Prompt:
The lines from the start of the data up to and including the one with "on every operand" should be returned exactly, and nothing else.

Stored entries:
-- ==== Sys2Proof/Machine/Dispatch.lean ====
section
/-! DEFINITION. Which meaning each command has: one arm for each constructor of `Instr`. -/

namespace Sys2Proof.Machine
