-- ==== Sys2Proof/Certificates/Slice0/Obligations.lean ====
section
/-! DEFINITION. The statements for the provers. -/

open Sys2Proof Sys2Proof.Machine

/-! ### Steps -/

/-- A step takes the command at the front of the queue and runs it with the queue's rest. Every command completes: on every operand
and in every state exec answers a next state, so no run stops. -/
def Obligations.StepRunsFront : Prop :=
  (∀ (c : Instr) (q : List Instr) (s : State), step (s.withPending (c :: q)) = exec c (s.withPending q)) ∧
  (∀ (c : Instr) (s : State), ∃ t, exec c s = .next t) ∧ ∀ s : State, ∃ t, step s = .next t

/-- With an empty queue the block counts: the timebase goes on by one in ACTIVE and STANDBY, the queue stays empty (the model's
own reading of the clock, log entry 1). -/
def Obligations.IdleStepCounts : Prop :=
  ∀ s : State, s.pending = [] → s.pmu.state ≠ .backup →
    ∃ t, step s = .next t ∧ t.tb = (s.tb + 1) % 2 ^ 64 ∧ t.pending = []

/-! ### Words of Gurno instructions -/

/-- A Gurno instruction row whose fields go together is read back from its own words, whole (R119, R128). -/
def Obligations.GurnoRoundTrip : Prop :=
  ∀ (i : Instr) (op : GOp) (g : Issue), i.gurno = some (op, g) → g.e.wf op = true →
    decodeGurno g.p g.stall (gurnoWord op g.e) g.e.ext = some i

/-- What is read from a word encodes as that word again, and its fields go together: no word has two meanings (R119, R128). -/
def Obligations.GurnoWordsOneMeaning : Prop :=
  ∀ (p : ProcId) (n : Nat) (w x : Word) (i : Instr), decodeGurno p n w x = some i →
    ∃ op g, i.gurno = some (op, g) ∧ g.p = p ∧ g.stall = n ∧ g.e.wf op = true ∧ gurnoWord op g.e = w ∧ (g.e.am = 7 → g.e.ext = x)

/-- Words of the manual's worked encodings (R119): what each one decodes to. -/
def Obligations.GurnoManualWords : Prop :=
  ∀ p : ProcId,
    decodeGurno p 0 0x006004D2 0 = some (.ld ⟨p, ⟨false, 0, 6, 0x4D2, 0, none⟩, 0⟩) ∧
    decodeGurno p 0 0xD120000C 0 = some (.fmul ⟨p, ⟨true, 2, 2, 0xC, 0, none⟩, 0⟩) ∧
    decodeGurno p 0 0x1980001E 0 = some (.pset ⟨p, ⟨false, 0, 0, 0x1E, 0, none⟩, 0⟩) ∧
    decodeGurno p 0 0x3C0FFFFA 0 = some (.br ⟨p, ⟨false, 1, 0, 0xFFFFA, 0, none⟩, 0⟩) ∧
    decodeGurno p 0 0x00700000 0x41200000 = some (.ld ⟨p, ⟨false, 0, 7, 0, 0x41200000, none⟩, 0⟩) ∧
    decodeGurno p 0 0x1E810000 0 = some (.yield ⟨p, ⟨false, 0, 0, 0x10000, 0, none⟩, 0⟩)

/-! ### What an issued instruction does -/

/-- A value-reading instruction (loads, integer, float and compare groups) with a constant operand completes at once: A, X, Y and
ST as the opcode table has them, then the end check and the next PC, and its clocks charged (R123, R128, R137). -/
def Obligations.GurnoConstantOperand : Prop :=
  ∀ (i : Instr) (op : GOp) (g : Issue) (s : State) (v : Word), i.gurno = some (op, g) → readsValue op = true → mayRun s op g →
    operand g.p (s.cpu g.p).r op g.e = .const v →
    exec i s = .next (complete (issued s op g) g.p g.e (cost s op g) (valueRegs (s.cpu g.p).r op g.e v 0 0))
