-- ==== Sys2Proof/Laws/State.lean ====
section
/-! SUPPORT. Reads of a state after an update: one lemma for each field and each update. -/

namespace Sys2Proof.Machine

Exercise answer:
-- ==== Sys2Proof/Machine/Dispatch.lean ====
section
/-! DEFINITION. Which meaning each command has: one arm for each constructor of `Instr`. -/

namespace Sys2Proof.Machine
-- ==== Sys2Proof/Certificates/Slice0/Obligations.lean ====
section
/-! DEFINITION. The statements for the provers. -/

open Sys2Proof Sys2Proof.Machine

/-! ### Steps -/

/-- A step takes the command at the front of the queue and runs it with the queue's rest. Every command completes: on every operand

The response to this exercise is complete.